String topic = "transactions1";
Properties properties = new Properties();
properties.setProperty("bootstrap.servers", "localhost:9092");
properties.setProperty("zookeeper.connect", "localhost:2181");
properties.setProperty("group.id", topic);
final StreamExecutionEnvironment env = StreamExecutionEnvironment.getExecutionEnvironment();
env.setStreamTimeCharacteristic(TimeCharacteristic.EventTime);
//env.getConfig().addDefaultKryoSerializer(Transaction.class, TBaseSerializer.class);
// working Consumer logic below which needs edit if you change serialization
FlinkKafkaConsumer<String> myConsumer = new FlinkKafkaConsumer<String>(topic, new SimpleStringSchema(), properties);
myConsumer.setStartFromEarliest(); // start from the earliest record possible
DataStream<String> stream = env.addSource(myConsumer).map(Transaction::toJSONString);
//working Producer logic below which works if you are sinking a pre-existing DataStream
//but needs editing to work with Java List<Transaction> datatype.
System.out.println("sinking expanded stream");
MapFunction<String, String> etl = new MapFunction<String, String>() {
@Override
public String map(String value) throws Exception {
if (value != null || value.trim().length() > 0) {
try {
return fromJSONString(value).toJSONString();
} catch (Exception e) {
return "";
}
}
return "";
}
};
FlinkKafkaProducer<String> myProducer = new FlinkKafkaProducer<String>(topic,
new KafkaSerializationSchema<String>() {
@Override
public ProducerRecord<byte[], byte[]> serialize(String element, @Nullable Long timestamp) {
try {
System.out.println(element);
return new ProducerRecord<byte[], byte[]>(topic, stringToBytes(etl.map(element)));
} catch (Exception e) {
e.printStackTrace();
}
return null;
}
}, properties, Semantic.EXACTLY_ONCE);
// stream.timeWindowAll(Time.minutes(1));
stream.addSink(myProducer);
JobExecutionResult execute = env.execute();
}
}
As you can see I am not able to do this with the List txns
provided.
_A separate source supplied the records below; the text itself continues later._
@[simp] theorem wr_pending (a : Nat) (v : BitVec 32) : (s.wr a v).pending = s.pending := rfl
@[simp] theorem wr_now (a : Nat) (v : BitVec 32) : (s.wr a v).now = s.now := rfl
@[simp] theorem wr_mono (a : Nat) (v : BitVec 32) : (s.wr a v).mono = s.mono := rfl
@[simp] theorem wr_freeCtr (a : Nat) (v : BitVec 32) : (s.wr a v).freeCtr = s.freeCtr := rfl
@[simp] theorem wr_mem (a : Nat) (v : BitVec 32) : (s.wr a v).mem = s.mem := rfl
@[simp] theorem wr_evr (a : Nat) (v : BitVec 32) : (s.wr a v).evr = s.evr := rfl
@[simp] theorem wr_fco (a : Nat) (v : BitVec 32) : (s.wr a v).fco = s.fco := rfl
@[simp] theorem wr_drc (a : Nat) (v : BitVec 32) : (s.wr a v).drc = s.drc := rfl
@[simp] theorem wr_aon (a : Nat) (v : BitVec 32) : (s.wr a v).aon = s.aon := rfl
@[simp] theorem wr_memu (a : Nat) (v : BitVec 32) : (s.wr a v).memu = s.memu := rfl
@[simp] theorem wr_hcp (a : Nat) (v : BitVec 32) : (s.wr a v).hcp = s.hcp := rfl
@[simp] theorem wr_sys (a : Nat) (v : BitVec 32) : (s.wr a v).sys = s.sys := rfl
@[simp] theorem wr_lanes (a : Nat) (v : BitVec 32) : (s.wr a v).lanes = s.lanes := rfl
@[simp] theorem wr_ports (a : Nat) (v : BitVec 32) : (s.wr a v).ports = s.ports := rfl
@[simp] theorem wr_reports (a : Nat) (v : BitVec 32) : (s.wr a v).reports = s.reports := rfl
@[simp] theorem wr_rdu (a : Nat) (v : BitVec 32) : (s.wr a v).rdu = s.rdu := rfl
@[simp] theorem wr_cyc (a : Nat) (v : BitVec 32) : (s.wr a v).cyc = s.cyc := rfl
@[simp] theorem wr_ltx (a : Nat) (v : BitVec 32) : (s.wr a v).ltx = s.ltx := rfl
@[simp] theorem wr_sig (a : Nat) (v : BitVec 32) : (s.wr a v).sig = s.sig := rfl
@[simp] theorem wr_sigNext (a : Nat) (v : BitVec 32) : (s.wr a v).sigNext = s.sigNext := rfl
@[simp] theorem wr_sigHost (a : Nat) (v : BitVec 32) : (s.wr a v).sigHost = s.sigHost := rfl
@[simp] theorem wr_sigUnc (a : Nat) (v : BitVec 32) : (s.wr a v).sigUnc = s.sigUnc := rfl
@[simp] theorem wr_mdu (a : Nat) (v : BitVec 32) : (s.wr a v).mdu = s.mdu := rfl
@[simp] theorem wr_cfg (a : Nat) (v : BitVec 32) : (s.wr a v).cfg = s.cfg := rfl
@[simp] theorem wr_clu (a : Nat) (v : BitVec 32) : (s.wr a v).clu = s.clu := rfl
@[simp] theorem wr_tds (a : Nat) (v : BitVec 32) : (s.wr a v).tds = s.tds := rfl
@[simp] theorem wr_msu (a : Nat) (v : BitVec 32) : (s.wr a v).msu = s.msu := rfl
@[simp] theorem wr_sfi (a : Nat) (v : BitVec 32) : (s.wr a v).sfi = s.sfi := rfl
@[simp] theorem wr_tbu (a : Nat) (v : BitVec 32) : (s.wr a v).tbu = s.tbu := rfl
@[simp] theorem wr_spu (a : Nat) (v : BitVec 32) : (s.wr a v).spu = s.spu := rfl
@[simp] theorem wr_apw (a : Nat) (v : BitVec 32) : (s.wr a v).apw = s.apw := rfl
@[simp] theorem wr_cfc (a : Nat) (v : BitVec 32) : (s.wr a v).cfc = s.cfc := rfl

@[simp] theorem setFld_pending (f : RF) (x : Nat) : (s.setFld f x).pending = s.pending := rfl
@[simp] theorem setFld_now (f : RF) (x : Nat) : (s.setFld f x).now = s.now := rfl
@[simp] theorem setFld_mono (f : RF) (x : Nat) : (s.setFld f x).mono = s.mono := rfl
@[simp] theorem setFld_freeCtr (f : RF) (x : Nat) : (s.setFld f x).freeCtr = s.freeCtr := rfl
@[simp] theorem setFld_mem (f : RF) (x : Nat) : (s.setFld f x).mem = s.mem := rfl
@[simp] theorem setFld_evr (f : RF) (x : Nat) : (s.setFld f x).evr = s.evr := rfl
@[simp] theorem setFld_fco (f : RF) (x : Nat) : (s.setFld f x).fco = s.fco := rfl
@[simp] theorem setFld_drc (f : RF) (x : Nat) : (s.setFld f x).drc = s.drc := rfl
@[simp] theorem setFld_aon (f : RF) (x : Nat) : (s.setFld f x).aon = s.aon := rfl
@[simp] theorem setFld_memu (f : RF) (x : Nat) : (s.setFld f x).memu = s.memu := rfl
@[simp] theorem setFld_hcp (f : RF) (x : Nat) : (s.setFld f x).hcp = s.hcp := rfl
@[simp] theorem setFld_sys (f : RF) (x : Nat) : (s.setFld f x).sys = s.sys := rfl
@[simp] theorem setFld_lanes (f : RF) (x : Nat) : (s.setFld f x).lanes = s.lanes := rfl
@[simp] theorem setFld_ports (f : RF) (x : Nat) : (s.setFld f x).ports = s.ports := rfl
@[simp] theorem setFld_reports (f : RF) (x : Nat) : (s.setFld f x).reports = s.reports := rfl
@[simp] theorem setFld_rdu (f : RF) (x : Nat) : (s.setFld f x).rdu = s.rdu := rfl
@[simp] theorem setFld_cyc (f : RF) (x : Nat) : (s.setFld f x).cyc = s.cyc := rfl
@[simp] theorem setFld_ltx (f : RF) (x : Nat) : (s.setFld f x).ltx = s.ltx := rfl
@[simp] theorem setFld_sig (f : RF) (x : Nat) : (s.setFld f x).sig = s.sig := rfl
@[simp] theorem setFld_sigNext (f : RF) (x : Nat) : (s.setFld f x).sigNext = s.sigNext := rfl
@[simp] theorem setFld_sigHost (f : RF) (x : Nat) : (s.setFld f x).sigHost = s.sigHost := rfl
@[simp] theorem setFld_sigUnc (f : RF) (x : Nat) : (s.setFld f x).sigUnc = s.sigUnc := rfl
@[simp] theorem setFld_mdu (f : RF) (x : Nat) : (s.setFld f x).mdu = s.mdu := rfl
@[simp] theorem setFld_cfg (f : RF) (x : Nat) : (s.setFld f x).cfg = s.cfg := rfl
@[simp] theorem setFld_clu (f : RF) (x : Nat) : (s.setFld f x).clu = s.clu := rfl
@[simp] theorem setFld_tds (f : RF) (x : Nat) : (s.setFld f x).tds = s.tds := rfl
@[simp] theorem setFld_msu (f : RF) (x : Nat) : (s.setFld f x).msu = s.msu := rfl
@[simp] theorem setFld_sfi (f : RF) (x : Nat) : (s.setFld f x).sfi = s.sfi := rfl
@[simp] theorem setFld_tbu (f : RF) (x : Nat) : (s.setFld f x).tbu = s.tbu := rfl
@[simp] theorem setFld_spu (f : RF) (x : Nat) : (s.setFld f x).spu = s.spu := rfl
@[simp] theorem setFld_apw (f : RF) (x : Nat) : (s.setFld f x).apw = s.apw := rfl
@[simp] theorem setFld_cfc (f : RF) (x : Nat) : (s.setFld f x).cfc = s.cfc := rfl

@[simp] theorem setBit_pending (f : RF) (b : Bool) : (s.setBit f b).pending = s.pending := rfl
@[simp] theorem setBit_now (f : RF) (b : Bool) : (s.setBit f b).now = s.now := rfl
@[simp] theorem setBit_mono (f : RF) (b : Bool) : (s.setBit f b).mono = s.mono := rfl
@[simp] theorem setBit_freeCtr (f : RF) (b : Bool) : (s.setBit f b).freeCtr = s.freeCtr := rfl
@[simp] theorem setBit_mem (f : RF) (b : Bool) : (s.setBit f b).mem = s.mem := rfl
@[simp] theorem setBit_evr (f : RF) (b : Bool) : (s.setBit f b).evr = s.evr := rfl
@[simp] theorem setBit_fco (f : RF) (b : Bool) : (s.setBit f b).fco = s.fco := rfl
@[simp] theorem setBit_drc (f : RF) (b : Bool) : (s.setBit f b).drc = s.drc := rfl
@[simp] theorem setBit_aon (f : RF) (b : Bool) : (s.setBit f b).aon = s.aon := rfl
@[simp] theorem setBit_memu (f : RF) (b : Bool) : (s.setBit f b).memu = s.memu := rfl
@[simp] theorem setBit_hcp (f : RF) (b : Bool) : (s.setBit f b).hcp = s.hcp := rfl
@[simp] theorem setBit_sys (f : RF) (b : Bool) : (s.setBit f b).sys = s.sys := rfl
@[simp] theorem setBit_lanes (f : RF) (b : Bool) : (s.setBit f b).lanes = s.lanes := rfl
@[simp] theorem setBit_ports (f : RF) (b : Bool) : (s.setBit f b).ports = s.ports := rfl
@[simp] theorem setBit_reports (f : RF) (b : Bool) : (s.setBit f b).reports = s.reports := rfl
@[simp] theorem setBit_rdu (f : RF) (b : Bool) : (s.setBit f b).rdu = s.rdu := rfl
@[simp] theorem setBit_cyc (f : RF) (b : Bool) : (s.setBit f b).cyc = s.cyc := rfl
@[simp] theorem setBit_ltx (f : RF) (b : Bool) : (s.setBit f b).ltx = s.ltx := rfl
@[simp] theorem setBit_sig (f : RF) (b : Bool) : (s.setBit f b).sig = s.sig := rfl
@[simp] theorem setBit_sigNext (f : RF) (b : Bool) : (s.setBit f b).sigNext = s.sigNext := rfl
@[simp] theorem setBit_sigHost (f : RF) (b : Bool) : (s.setBit f b).sigHost = s.sigHost := rfl
@[simp] theorem setBit_sigUnc (f : RF) (b : Bool) : (s.setBit f b).sigUnc = s.sigUnc := rfl
@[simp] theorem setBit_mdu (f : RF) (b : Bool) : (s.setBit f b).mdu = s.mdu := rfl
@[simp] theorem setBit_cfg (f : RF) (b : Bool) : (s.setBit f b).cfg = s.cfg := rfl
@[simp] theorem setBit_clu (f : RF) (b : Bool) : (s.setBit f b).clu = s.clu := rfl
@[simp] theorem setBit_tds (f : RF) (b : Bool) : (s.setBit f b).tds = s.tds := rfl
@[simp] theorem setBit_msu (f : RF) (b : Bool) : (s.setBit f b).msu = s.msu := rfl
@[simp] theorem setBit_sfi (f : RF) (b : Bool) : (s.setBit f b).sfi = s.sfi := rfl
@[simp] theorem setBit_tbu (f : RF) (b : Bool) : (s.setBit f b).tbu = s.tbu := rfl
@[simp] theorem setBit_spu (f : RF) (b : Bool) : (s.setBit f b).spu = s.spu := rfl
@[simp] theorem setBit_apw (f : RF) (b : Bool) : (s.setBit f b).apw = s.apw := rfl
@[simp] theorem setBit_cfc (f : RF) (b : Bool) : (s.setBit f b).cfc = s.cfc := rfl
The above is working code I could gather from Flink documentation to redirect topic stream data and sending data manually via Cli producer. The problem is writing KafkaProducer code in java that sends data to the topic, which is further compounded with issues like
- Adding Timestamps, Watermarks
- KeyBy operations
- GroupBy/WindowBy operations
- Adding custom ETL logic before Sinking.
- Serialization/Deserialization logic in Flink
Can someone who has worked with Flink please help me with how to Produce the txns
List to transactions1
topic in Flink and then verify that it works with Consumer?
Also any help on the issues of adding timestamp or some processing before sinking will be of great help. You can find source code on https://github.com/devssh/kafkaFlinkSpike and the intent is generate Flink boilerplate to add details of "AC1" from an in-memory store and join it with the Transaction event coming in real time to send expanded output to user.